*HOW TO COMPLETE THIS TASK*. Given the material below, return only the lines starting at the line with "-- ==== Sys2Proof/Tests/Slice0.lean" and ending at the line with "open Sys2Proof.Machine", exactly as they appear.
▬▬▬
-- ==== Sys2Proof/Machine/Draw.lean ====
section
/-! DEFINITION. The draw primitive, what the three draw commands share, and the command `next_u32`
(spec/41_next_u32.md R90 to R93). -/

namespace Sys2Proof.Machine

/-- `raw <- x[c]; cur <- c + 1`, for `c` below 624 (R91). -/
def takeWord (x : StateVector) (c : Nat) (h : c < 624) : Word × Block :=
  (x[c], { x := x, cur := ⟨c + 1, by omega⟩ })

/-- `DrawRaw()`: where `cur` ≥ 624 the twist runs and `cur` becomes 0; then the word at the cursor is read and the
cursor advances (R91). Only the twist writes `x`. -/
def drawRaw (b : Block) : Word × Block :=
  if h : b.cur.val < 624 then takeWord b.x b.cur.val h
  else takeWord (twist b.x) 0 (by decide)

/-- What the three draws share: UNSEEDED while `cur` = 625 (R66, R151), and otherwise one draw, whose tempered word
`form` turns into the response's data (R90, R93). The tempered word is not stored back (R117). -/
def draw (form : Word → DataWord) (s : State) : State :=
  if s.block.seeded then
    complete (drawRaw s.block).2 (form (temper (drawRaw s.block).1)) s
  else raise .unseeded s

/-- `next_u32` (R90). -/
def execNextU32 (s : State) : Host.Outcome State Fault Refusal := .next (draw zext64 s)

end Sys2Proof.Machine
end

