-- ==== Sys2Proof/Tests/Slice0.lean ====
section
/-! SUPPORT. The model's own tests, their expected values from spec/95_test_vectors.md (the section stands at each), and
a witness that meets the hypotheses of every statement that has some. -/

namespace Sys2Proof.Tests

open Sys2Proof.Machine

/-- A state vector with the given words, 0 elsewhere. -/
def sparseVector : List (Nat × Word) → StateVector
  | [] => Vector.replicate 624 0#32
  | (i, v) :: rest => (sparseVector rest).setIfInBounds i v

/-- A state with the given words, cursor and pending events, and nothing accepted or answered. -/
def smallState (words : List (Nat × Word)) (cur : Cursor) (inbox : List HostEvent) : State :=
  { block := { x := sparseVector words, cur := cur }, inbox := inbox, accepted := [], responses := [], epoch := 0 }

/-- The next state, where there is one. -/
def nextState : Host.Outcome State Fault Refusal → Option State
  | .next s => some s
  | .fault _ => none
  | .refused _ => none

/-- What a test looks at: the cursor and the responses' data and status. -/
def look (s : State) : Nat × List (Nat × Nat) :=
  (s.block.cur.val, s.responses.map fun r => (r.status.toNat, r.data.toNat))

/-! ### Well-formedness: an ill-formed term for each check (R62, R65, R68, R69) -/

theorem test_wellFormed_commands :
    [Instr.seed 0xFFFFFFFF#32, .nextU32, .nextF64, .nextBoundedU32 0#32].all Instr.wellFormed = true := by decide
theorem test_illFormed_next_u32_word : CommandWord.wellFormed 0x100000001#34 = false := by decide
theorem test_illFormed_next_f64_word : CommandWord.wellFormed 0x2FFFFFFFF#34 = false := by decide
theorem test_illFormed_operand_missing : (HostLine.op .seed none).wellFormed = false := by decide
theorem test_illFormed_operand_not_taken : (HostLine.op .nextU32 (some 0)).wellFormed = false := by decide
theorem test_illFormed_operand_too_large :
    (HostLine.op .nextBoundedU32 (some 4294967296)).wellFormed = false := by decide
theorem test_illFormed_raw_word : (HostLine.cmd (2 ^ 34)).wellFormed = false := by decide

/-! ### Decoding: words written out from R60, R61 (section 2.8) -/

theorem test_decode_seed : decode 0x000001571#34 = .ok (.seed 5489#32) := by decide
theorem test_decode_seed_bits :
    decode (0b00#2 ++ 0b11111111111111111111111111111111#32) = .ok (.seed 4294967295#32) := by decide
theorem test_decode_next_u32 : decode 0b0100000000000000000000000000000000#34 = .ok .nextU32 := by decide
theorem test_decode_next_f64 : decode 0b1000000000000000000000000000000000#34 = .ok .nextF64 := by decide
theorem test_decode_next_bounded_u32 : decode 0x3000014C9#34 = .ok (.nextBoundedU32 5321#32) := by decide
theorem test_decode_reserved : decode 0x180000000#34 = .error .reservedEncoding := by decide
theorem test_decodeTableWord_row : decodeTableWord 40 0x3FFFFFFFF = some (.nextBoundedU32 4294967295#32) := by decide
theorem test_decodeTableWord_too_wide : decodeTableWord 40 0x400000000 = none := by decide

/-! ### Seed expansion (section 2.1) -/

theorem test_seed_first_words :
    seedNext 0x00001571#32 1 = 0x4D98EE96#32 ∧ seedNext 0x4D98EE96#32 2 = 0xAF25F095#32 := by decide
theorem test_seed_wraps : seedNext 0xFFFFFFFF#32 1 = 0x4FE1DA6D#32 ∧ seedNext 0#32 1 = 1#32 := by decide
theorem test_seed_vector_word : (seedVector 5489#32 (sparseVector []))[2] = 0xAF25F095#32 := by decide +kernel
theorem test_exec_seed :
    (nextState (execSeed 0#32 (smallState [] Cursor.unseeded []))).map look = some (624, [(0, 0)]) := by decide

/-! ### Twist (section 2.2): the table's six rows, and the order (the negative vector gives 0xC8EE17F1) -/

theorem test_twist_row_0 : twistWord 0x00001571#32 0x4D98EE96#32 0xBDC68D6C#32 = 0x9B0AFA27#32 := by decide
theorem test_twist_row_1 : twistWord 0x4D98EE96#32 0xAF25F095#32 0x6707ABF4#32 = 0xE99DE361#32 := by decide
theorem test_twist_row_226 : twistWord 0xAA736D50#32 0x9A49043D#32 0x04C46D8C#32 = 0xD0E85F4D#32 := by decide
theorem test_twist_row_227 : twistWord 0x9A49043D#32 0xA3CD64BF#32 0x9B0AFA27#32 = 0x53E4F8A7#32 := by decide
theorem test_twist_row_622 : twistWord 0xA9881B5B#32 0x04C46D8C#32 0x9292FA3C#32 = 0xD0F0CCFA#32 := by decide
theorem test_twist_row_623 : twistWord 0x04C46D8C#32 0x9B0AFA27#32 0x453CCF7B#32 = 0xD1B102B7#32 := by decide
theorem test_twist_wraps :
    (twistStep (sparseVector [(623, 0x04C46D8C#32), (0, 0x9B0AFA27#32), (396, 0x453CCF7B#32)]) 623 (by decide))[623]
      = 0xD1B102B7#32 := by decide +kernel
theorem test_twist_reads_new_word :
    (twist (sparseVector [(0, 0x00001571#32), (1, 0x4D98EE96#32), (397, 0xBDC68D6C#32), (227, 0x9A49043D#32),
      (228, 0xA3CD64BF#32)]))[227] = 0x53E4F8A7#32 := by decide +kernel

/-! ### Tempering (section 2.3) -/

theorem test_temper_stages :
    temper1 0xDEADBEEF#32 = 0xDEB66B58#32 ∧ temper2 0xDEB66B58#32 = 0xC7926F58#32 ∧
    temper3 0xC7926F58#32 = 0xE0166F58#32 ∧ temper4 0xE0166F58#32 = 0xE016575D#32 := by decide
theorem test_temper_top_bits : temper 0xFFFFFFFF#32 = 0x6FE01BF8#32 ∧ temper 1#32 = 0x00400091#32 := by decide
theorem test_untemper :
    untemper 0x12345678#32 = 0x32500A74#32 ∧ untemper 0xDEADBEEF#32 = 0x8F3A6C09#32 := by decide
▬▬▬
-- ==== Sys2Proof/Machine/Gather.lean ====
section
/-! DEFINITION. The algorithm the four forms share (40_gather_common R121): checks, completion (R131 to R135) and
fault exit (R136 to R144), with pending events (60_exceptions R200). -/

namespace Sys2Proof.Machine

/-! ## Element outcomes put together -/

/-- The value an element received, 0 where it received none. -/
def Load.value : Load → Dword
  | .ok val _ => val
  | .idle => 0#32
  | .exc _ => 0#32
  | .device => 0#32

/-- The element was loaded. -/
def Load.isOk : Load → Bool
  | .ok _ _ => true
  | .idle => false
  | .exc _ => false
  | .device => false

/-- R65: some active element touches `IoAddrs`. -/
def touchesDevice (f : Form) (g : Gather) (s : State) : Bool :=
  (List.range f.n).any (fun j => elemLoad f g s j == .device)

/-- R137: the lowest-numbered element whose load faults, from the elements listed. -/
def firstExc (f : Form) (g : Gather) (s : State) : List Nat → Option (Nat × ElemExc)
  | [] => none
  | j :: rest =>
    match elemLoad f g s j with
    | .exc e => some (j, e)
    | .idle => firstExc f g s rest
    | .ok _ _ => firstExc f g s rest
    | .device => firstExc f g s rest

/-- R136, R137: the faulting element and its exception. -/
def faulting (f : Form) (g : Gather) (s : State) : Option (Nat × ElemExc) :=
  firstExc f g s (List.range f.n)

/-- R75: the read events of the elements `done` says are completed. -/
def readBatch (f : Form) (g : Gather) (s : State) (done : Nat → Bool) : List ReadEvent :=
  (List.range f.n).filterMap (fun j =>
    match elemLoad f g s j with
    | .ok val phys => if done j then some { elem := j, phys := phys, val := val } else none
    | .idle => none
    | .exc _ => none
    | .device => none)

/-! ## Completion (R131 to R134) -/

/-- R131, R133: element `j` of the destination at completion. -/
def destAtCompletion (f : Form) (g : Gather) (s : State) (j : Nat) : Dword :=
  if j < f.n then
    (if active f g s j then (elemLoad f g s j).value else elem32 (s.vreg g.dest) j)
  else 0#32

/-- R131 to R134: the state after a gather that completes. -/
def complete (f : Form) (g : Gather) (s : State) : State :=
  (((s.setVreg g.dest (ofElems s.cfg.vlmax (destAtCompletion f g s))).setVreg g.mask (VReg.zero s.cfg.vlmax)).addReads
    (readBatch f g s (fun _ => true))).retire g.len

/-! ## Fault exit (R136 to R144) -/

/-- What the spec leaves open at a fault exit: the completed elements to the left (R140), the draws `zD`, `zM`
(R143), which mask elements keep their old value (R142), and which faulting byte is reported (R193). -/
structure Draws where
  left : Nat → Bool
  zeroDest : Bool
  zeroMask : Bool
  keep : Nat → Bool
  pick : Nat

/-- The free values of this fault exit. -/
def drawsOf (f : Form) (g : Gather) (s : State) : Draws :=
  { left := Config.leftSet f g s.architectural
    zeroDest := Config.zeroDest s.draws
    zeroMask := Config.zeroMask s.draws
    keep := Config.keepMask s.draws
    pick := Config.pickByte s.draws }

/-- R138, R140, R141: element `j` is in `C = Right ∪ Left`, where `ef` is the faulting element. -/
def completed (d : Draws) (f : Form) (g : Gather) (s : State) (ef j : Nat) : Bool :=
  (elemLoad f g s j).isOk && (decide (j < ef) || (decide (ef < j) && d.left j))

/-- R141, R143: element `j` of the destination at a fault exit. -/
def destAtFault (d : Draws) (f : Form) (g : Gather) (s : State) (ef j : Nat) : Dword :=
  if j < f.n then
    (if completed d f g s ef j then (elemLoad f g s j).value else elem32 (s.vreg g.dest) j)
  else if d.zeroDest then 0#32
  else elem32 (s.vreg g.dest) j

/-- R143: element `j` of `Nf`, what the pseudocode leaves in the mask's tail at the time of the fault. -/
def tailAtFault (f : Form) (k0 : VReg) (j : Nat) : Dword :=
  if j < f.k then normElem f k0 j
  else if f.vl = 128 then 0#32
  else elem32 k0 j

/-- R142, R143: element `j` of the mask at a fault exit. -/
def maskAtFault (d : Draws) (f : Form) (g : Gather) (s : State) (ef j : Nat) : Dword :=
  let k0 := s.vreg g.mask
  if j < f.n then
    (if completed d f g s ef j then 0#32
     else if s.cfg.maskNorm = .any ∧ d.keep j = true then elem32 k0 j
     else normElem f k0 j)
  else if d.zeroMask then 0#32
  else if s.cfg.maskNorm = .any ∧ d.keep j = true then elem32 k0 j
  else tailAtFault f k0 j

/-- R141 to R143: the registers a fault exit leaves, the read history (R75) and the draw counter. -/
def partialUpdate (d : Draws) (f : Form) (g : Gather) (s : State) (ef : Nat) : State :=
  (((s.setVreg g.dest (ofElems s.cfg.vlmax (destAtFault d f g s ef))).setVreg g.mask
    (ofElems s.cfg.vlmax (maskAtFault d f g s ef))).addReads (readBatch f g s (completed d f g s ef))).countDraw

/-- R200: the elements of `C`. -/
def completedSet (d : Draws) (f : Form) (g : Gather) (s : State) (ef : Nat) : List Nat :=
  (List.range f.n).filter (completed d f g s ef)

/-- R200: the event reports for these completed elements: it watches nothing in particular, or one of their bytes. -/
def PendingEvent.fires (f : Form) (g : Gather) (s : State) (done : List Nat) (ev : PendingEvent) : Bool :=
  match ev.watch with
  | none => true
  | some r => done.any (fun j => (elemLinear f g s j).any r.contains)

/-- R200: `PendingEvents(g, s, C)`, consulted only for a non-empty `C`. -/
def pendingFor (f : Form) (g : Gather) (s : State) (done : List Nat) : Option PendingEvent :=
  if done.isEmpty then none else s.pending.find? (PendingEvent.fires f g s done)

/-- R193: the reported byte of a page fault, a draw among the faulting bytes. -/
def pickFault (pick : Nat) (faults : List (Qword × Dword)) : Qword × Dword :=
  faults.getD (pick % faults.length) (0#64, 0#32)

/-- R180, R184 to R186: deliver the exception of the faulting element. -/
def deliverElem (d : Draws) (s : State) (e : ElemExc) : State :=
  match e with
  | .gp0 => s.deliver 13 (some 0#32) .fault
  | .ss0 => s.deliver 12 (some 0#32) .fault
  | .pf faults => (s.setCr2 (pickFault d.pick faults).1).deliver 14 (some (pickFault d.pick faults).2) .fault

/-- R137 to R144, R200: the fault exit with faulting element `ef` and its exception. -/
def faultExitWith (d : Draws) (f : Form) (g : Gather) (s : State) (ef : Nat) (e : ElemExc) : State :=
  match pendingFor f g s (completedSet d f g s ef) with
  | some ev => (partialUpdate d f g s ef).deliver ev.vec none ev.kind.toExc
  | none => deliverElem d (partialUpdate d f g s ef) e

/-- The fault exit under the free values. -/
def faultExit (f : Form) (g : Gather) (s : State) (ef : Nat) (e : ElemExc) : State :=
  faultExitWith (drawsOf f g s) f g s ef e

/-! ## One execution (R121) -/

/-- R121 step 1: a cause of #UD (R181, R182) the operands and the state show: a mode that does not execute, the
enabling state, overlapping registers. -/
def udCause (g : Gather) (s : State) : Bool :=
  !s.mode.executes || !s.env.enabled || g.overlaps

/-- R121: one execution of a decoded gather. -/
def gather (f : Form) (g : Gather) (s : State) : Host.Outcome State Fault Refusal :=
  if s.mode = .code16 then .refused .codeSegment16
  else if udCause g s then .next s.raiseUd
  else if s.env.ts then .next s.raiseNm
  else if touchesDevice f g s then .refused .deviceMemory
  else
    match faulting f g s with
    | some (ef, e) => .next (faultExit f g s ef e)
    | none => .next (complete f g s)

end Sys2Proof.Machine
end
▬▬▬
*SOLUTION TO THE PROBLEM*.
-- ==== Sys2Proof/Tests/Slice0.lean ====
section
/-! SUPPORT. The model's own tests, their expected values from spec/95_test_vectors.md (the section stands at each), and
a witness that meets the hypotheses of every statement that has some. -/

namespace Sys2Proof.Tests

open Sys2Proof.Machine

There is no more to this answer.